(Collected data entries)
theorem RoundTrip.saddi (d : BitVec 6) (a : BitVec 6) (i : BitVec 14) : RoundTrip.Statement (.saddi d a i) :=
  roundTrip_one rfl (read_saddi d a i)

theorem RoundTrip.sandi (d : BitVec 6) (a : BitVec 6) (i : BitVec 14) : RoundTrip.Statement (.sandi d a i) :=
  roundTrip_one rfl (read_sandi d a i)

theorem RoundTrip.sori (d : BitVec 6) (a : BitVec 6) (i : BitVec 14) : RoundTrip.Statement (.sori d a i) :=
  roundTrip_one rfl (read_sori d a i)

theorem RoundTrip.sxori (d : BitVec 6) (a : BitVec 6) (i : BitVec 14) : RoundTrip.Statement (.sxori d a i) :=
  roundTrip_one rfl (read_sxori d a i)

theorem RoundTrip.sshli (d : BitVec 6) (a : BitVec 6) (i : BitVec 6) : RoundTrip.Statement (.sshli d a i) :=
  roundTrip_one rfl (read_sshli d a i)

theorem RoundTrip.sshri (d : BitVec 6) (a : BitVec 6) (i : BitVec 6) : RoundTrip.Statement (.sshri d a i) :=
  roundTrip_one rfl (read_sshri d a i)

theorem RoundTrip.ssrai (d : BitVec 6) (a : BitVec 6) (i : BitVec 6) : RoundTrip.Statement (.ssrai d a i) :=
  roundTrip_one rfl (read_ssrai d a i)

theorem RoundTrip.smuli (d : BitVec 6) (a : BitVec 6) (i : BitVec 14) : RoundTrip.Statement (.smuli d a i) :=
  roundTrip_one rfl (read_smuli d a i)

theorem RoundTrip.sli (d : BitVec 6) (w : BitVec 32) : RoundTrip.Statement (.sli d w) :=
  roundTrip_two rfl (read_sli d w)

theorem RoundTrip.sliHi (d : BitVec 6) (w : BitVec 32) : RoundTrip.Statement (.sliHi d w) :=
  roundTrip_two rfl (read_sliHi d w)

theorem RoundTrip.scmp (d : BitVec 3) (a : BitVec 6) (b : BitVec 6) (c : BitVec 4) : RoundTrip.Statement (.scmp d a b c) :=
  roundTrip_one rfl (read_scmp d a b c)

theorem RoundTrip.scmpi (c : BitVec 3) (d : BitVec 3) (a : BitVec 6) (i : BitVec 14) : RoundTrip.Statement (.scmpi c d a i) :=
  roundTrip_one rfl (read_scmpi c d a i)

theorem RoundTrip.ssel (d : BitVec 6) (a : BitVec 6) (b : BitVec 6) (n : BitVec 3) : RoundTrip.Statement (.ssel d a b n) :=
  roundTrip_one rfl (read_ssel d a b n)

theorem RoundTrip.copAnd (d : BitVec 3) (a : BitVec 3) (b : BitVec 3) : RoundTrip.Statement (.copAnd d a b) :=
  roundTrip_one rfl (read_copAnd d a b)

theorem RoundTrip.copOr (d : BitVec 3) (a : BitVec 3) (b : BitVec 3) : RoundTrip.Statement (.copOr d a b) :=
  roundTrip_one rfl (read_copOr d a b)

theorem RoundTrip.copXor (d : BitVec 3) (a : BitVec 3) (b : BitVec 3) : RoundTrip.Statement (.copXor d a b) :=
  roundTrip_one rfl (read_copXor d a b)

theorem RoundTrip.copAndn (d : BitVec 3) (a : BitVec 3) (b : BitVec 3) : RoundTrip.Statement (.copAndn d a b) :=
  roundTrip_one rfl (read_copAndn d a b)

theorem RoundTrip.copNot (d : BitVec 3) (a : BitVec 3) : RoundTrip.Statement (.copNot d a) :=
  roundTrip_one rfl (read_copNot d a)

theorem RoundTrip.copSet (d : BitVec 3) : RoundTrip.Statement (.copSet d) :=
  roundTrip_one rfl (read_copSet d)

theorem RoundTrip.copClr (d : BitVec 3) : RoundTrip.Statement (.copClr d) :=
  roundTrip_one rfl (read_copClr d)

theorem RoundTrip.copMov (d : BitVec 3) (a : BitVec 3) : RoundTrip.Statement (.copMov d a) :=
  roundTrip_one rfl (read_copMov d a)

theorem RoundTrip.sform (d : BitVec 6) (a : BitVec 6) (f : BitVec 8) : RoundTrip.Statement (.sform d a f) :=
  roundTrip_one rfl (read_sform d a f)

theorem RoundTrip.sld (d : BitVec 6) (a : BitVec 6) (z : BitVec 2) (g : BitVec 1) (p : BitVec 2) (o : BitVec 9) : RoundTrip.Statement (.sld d a z g p o) :=
  roundTrip_one rfl (read_sld d a z g p o)

theorem RoundTrip.sst (d : BitVec 6) (a : BitVec 6) (z : BitVec 2) (p : BitVec 2) (o : BitVec 9) : RoundTrip.Statement (.sst d a z p o) :=
  roundTrip_one rfl (read_sst d a z p o)

theorem RoundTrip.satom (d : BitVec 6) (a : BitVec 6) (b : BitVec 6) (w : BitVec 1) (s : BitVec 3) (o : BitVec 4) : RoundTrip.Statement (.satom d a b w s o) :=
  roundTrip_one rfl (read_satom d a b w s o)

theorem RoundTrip.cmo (a : BitVec 6) (b : BitVec 6) (l : BitVec 3) (k : BitVec 2) : RoundTrip.Statement (.cmo a b l k) :=
  roundTrip_one rfl (read_cmo a b l k)

theorem RoundTrip.kset (n : BitVec 3) (a : BitVec 6) : RoundTrip.Statement (.kset n a) :=
  roundTrip_one rfl (read_kset n a)

theorem RoundTrip.kget (d : BitVec 6) (a : BitVec 6) : RoundTrip.Statement (.kget d a) :=
  roundTrip_one rfl (read_kget d a)

theorem RoundTrip.kgetSet (d : BitVec 6) (a : BitVec 6) : RoundTrip.Statement (.kgetSet d a) :=
  roundTrip_one rfl (read_kgetSet d a)

theorem RoundTrip.krev (n : BitVec 3) (a : BitVec 6) (b : BitVec 6) : RoundTrip.Statement (.krev n a b) :=
  roundTrip_one rfl (read_krev n a b)

theorem RoundTrip.kdrop (a : BitVec 6) (b : BitVec 6) : RoundTrip.Statement (.kdrop a b) :=
  roundTrip_one rfl (read_kdrop a b)

theorem RoundTrip.barArv (d : BitVec 6) (a : BitVec 6) (b : BitVec 6) : RoundTrip.Statement (.barArv d a b) :=
  roundTrip_one rfl (read_barArv d a b)

theorem RoundTrip.barWt (a : BitVec 6) (b : BitVec 6) : RoundTrip.Statement (.barWt a b) :=
  roundTrip_one rfl (read_barWt a b)

theorem RoundTrip.barArw (a : BitVec 6) (b : BitVec 6) : RoundTrip.Statement (.barArw a b) :=
  roundTrip_one rfl (read_barArw a b)

theorem RoundTrip.barInit (a : BitVec 6) (b : BitVec 6) : RoundTrip.Statement (.barInit a b) :=
  roundTrip_one rfl (read_barInit a b)

theorem RoundTrip.hbarArv (d : BitVec 6) (l : BitVec 3) : RoundTrip.Statement (.hbarArv d l) :=
  roundTrip_one rfl (read_hbarArv d l)

theorem RoundTrip.hbarWt (a : BitVec 6) (l : BitVec 3) : RoundTrip.Statement (.hbarWt a l) :=
  roundTrip_one rfl (read_hbarWt a l)

theorem RoundTrip.hbarArw (l : BitVec 3) : RoundTrip.Statement (.hbarArw l) :=
  roundTrip_one rfl (read_hbarArw l)

theorem RoundTrip.fence (k : BitVec 2) (s : BitVec 3) : RoundTrip.Statement (.fence k s) :=
  roundTrip_one rfl (read_fence k s)

theorem RoundTrip.br (c : BitVec 3) (n : BitVec 1) (o : BitVec 22) : RoundTrip.Statement (.br c n o) :=
  roundTrip_one rfl (read_br c n o)

theorem RoundTrip.call (c : BitVec 3) (n : BitVec 1) (o : BitVec 22) : RoundTrip.Statement (.call c n o) :=
  roundTrip_one rfl (read_call c n o)

theorem RoundTrip.jmp (a : BitVec 6) : RoundTrip.Statement (.jmp a) :=
  roundTrip_one rfl (read_jmp a)

theorem RoundTrip.ret : RoundTrip.Statement (.ret) :=
  roundTrip_one rfl (read_ret)

theorem RoundTrip.lx (w : BitVec 32) : RoundTrip.Statement (.lx w) :=
  roundTrip_two rfl (read_lx w)

theorem RoundTrip.exit : RoundTrip.Statement (.exit) :=
  roundTrip_one rfl (read_exit)

theorem RoundTrip.wait (a : BitVec 6) (p : BitVec 2) : RoundTrip.Statement (.wait a p) :=
  roundTrip_one rfl (read_wait a p)

theorem RoundTrip.trapf : RoundTrip.Statement (.trapf) :=
  roundTrip_one rfl (read_trapf)

theorem RoundTrip.jtok (o : BitVec 21) : RoundTrip.Statement (.jtok o) :=
  roundTrip_one rfl (read_jtok o)

theorem RoundTrip.dvg (k : BitVec 3) (s : BitVec 1) (n : BitVec 1) (o : BitVec 21) : RoundTrip.Statement (.dvg k s n o) :=
  roundTrip_one rfl (read_dvg k s n o)

theorem RoundTrip.nxt : RoundTrip.Statement (.nxt) :=
  roundTrip_one rfl (read_nxt)

theorem RoundTrip.lpb (o : BitVec 21) : RoundTrip.Statement (.lpb o) :=
  roundTrip_one rfl (read_lpb o)

theorem RoundTrip.lpe (k : BitVec 3) (s : BitVec 1) (n : BitVec 1) (o : BitVec 21) : RoundTrip.Statement (.lpe k s n o) :=
  roundTrip_one rfl (read_lpe k s n o)

theorem RoundTrip.brk (k : BitVec 3) (s : BitVec 1) (n : BitVec 1) : RoundTrip.Statement (.brk k s n) :=
  roundTrip_one rfl (read_brk k s n)

theorem RoundTrip.seat : RoundTrip.Statement (.seat) :=
  roundTrip_one rfl (read_seat)

theorem RoundTrip.unseat : RoundTrip.Statement (.unseat) :=
  roundTrip_one rfl (read_unseat)

theorem RoundTrip.sjoin (w : BitVec 11) : RoundTrip.Statement (.sjoin w) :=
  roundTrip_one rfl (read_sjoin w)

theorem RoundTrip.qfence (q : BitVec 3) : RoundTrip.Statement (.qfence q) :=
  roundTrip_one rfl (read_qfence q)

theorem RoundTrip.snooze (a : BitVec 6) : RoundTrip.Statement (.snooze a) :=
  roundTrip_one rfl (read_snooze a)

theorem RoundTrip.snoozeAbs (a : BitVec 6) : RoundTrip.Statement (.snoozeAbs a) :=
  roundTrip_one rfl (read_snoozeAbs a)

theorem RoundTrip.mma (d : BitVec 6) (a : BitVec 6) (b : BitVec 6) (f : BitVec 7) : RoundTrip.Statement (.mma d a b f) :=
  roundTrip_one rfl (read_mma d a b f)

theorem RoundTrip.mgath (d : BitVec 6) (a : BitVec 6) (b : BitVec 6) (f : BitVec 7) : RoundTrip.Statement (.mgath d a b f) :=
  roundTrip_one rfl (read_mgath d a b f)

theorem RoundTrip.mzero (d : BitVec 3) (f : BitVec 1) : RoundTrip.Statement (.mzero d f) :=
  roundTrip_one rfl (read_mzero d f)

theorem RoundTrip.mdrain (d : BitVec 3) (a : BitVec 6) (f : BitVec 6) : RoundTrip.Statement (.mdrain d a f) :=
  roundTrip_one rfl (read_mdrain d a f)

theorem RoundTrip.mcommit (d : BitVec 3) (n : BitVec 1) : RoundTrip.Statement (.mcommit d n) :=
  roundTrip_one rfl (read_mcommit d n)

theorem RoundTrip.mfence (a : BitVec 6) : RoundTrip.Statement (.mfence a) :=
  roundTrip_one rfl (read_mfence a)

theorem RoundTrip.mwait (d : BitVec 6) (a : BitVec 6) : RoundTrip.Statement (.mwait d a) :=
  roundTrip_one rfl (read_mwait d a)

theorem RoundTrip.cpy (n : BitVec 3) (a : BitVec 6) (b : BitVec 6) (f : BitVec 4) : RoundTrip.Statement (.cpy n a b f) :=
  roundTrip_one rfl (read_cpy n a b f)

theorem RoundTrip.coll (a : BitVec 6) (s : BitVec 2) (t : BitVec 3) (o : BitVec 2) : RoundTrip.Statement (.coll a s t o) :=
  roundTrip_one rfl (read_coll a s t o)

theorem RoundTrip.rbeg (o : BitVec 18) : RoundTrip.Statement (.rbeg o) :=
  roundTrip_one rfl (read_rbeg o)

theorem RoundTrip.rbegStrict (o : BitVec 18) : RoundTrip.Statement (.rbegStrict o) :=
  roundTrip_one rfl (read_rbegStrict o)

theorem RoundTrip.rend : RoundTrip.Statement (.rend) :=
  roundTrip_one rfl (read_rend)

theorem RoundTrip.rabt (u : BitVec 8) : RoundTrip.Statement (.rabt u) :=
  roundTrip_one rfl (read_rabt u)

theorem RoundTrip.rnarLo (d : BitVec 6) : RoundTrip.Statement (.rnarLo d) :=
  roundTrip_one rfl (read_rnarLo d)

theorem RoundTrip.rnarHi (d : BitVec 6) : RoundTrip.Statement (.rnarHi d) :=
  roundTrip_one rfl (read_rnarHi d)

> **WORK INSTRUCTION**
Starting at the line that has "theorem RoundTrip.krev (n" in the records above, restate word for word every line until the one that has "roundTrip_one rfl (read_ret)", and include that one as well.

> **ANSWER BOX**
theorem RoundTrip.krev (n : BitVec 3) (a : BitVec 6) (b : BitVec 6) : RoundTrip.Statement (.krev n a b) :=
  roundTrip_one rfl (read_krev n a b)

theorem RoundTrip.kdrop (a : BitVec 6) (b : BitVec 6) : RoundTrip.Statement (.kdrop a b) :=
  roundTrip_one rfl (read_kdrop a b)

theorem RoundTrip.barArv (d : BitVec 6) (a : BitVec 6) (b : BitVec 6) : RoundTrip.Statement (.barArv d a b) :=
  roundTrip_one rfl (read_barArv d a b)

theorem RoundTrip.barWt (a : BitVec 6) (b : BitVec 6) : RoundTrip.Statement (.barWt a b) :=
  roundTrip_one rfl (read_barWt a b)

theorem RoundTrip.barArw (a : BitVec 6) (b : BitVec 6) : RoundTrip.Statement (.barArw a b) :=
  roundTrip_one rfl (read_barArw a b)

theorem RoundTrip.barInit (a : BitVec 6) (b : BitVec 6) : RoundTrip.Statement (.barInit a b) :=
  roundTrip_one rfl (read_barInit a b)

theorem RoundTrip.hbarArv (d : BitVec 6) (l : BitVec 3) : RoundTrip.Statement (.hbarArv d l) :=
  roundTrip_one rfl (read_hbarArv d l)

theorem RoundTrip.hbarWt (a : BitVec 6) (l : BitVec 3) : RoundTrip.Statement (.hbarWt a l) :=
  roundTrip_one rfl (read_hbarWt a l)

theorem RoundTrip.hbarArw (l : BitVec 3) : RoundTrip.Statement (.hbarArw l) :=
  roundTrip_one rfl (read_hbarArw l)

theorem RoundTrip.fence (k : BitVec 2) (s : BitVec 3) : RoundTrip.Statement (.fence k s) :=
  roundTrip_one rfl (read_fence k s)

theorem RoundTrip.br (c : BitVec 3) (n : BitVec 1) (o : BitVec 22) : RoundTrip.Statement (.br c n o) :=
  roundTrip_one rfl (read_br c n o)

theorem RoundTrip.call (c : BitVec 3) (n : BitVec 1) (o : BitVec 22) : RoundTrip.Statement (.call c n o) :=
  roundTrip_one rfl (read_call c n o)

theorem RoundTrip.jmp (a : BitVec 6) : RoundTrip.Statement (.jmp a) :=
  roundTrip_one rfl (read_jmp a)

theorem RoundTrip.ret : RoundTrip.Statement (.ret) :=
  roundTrip_one rfl (read_ret)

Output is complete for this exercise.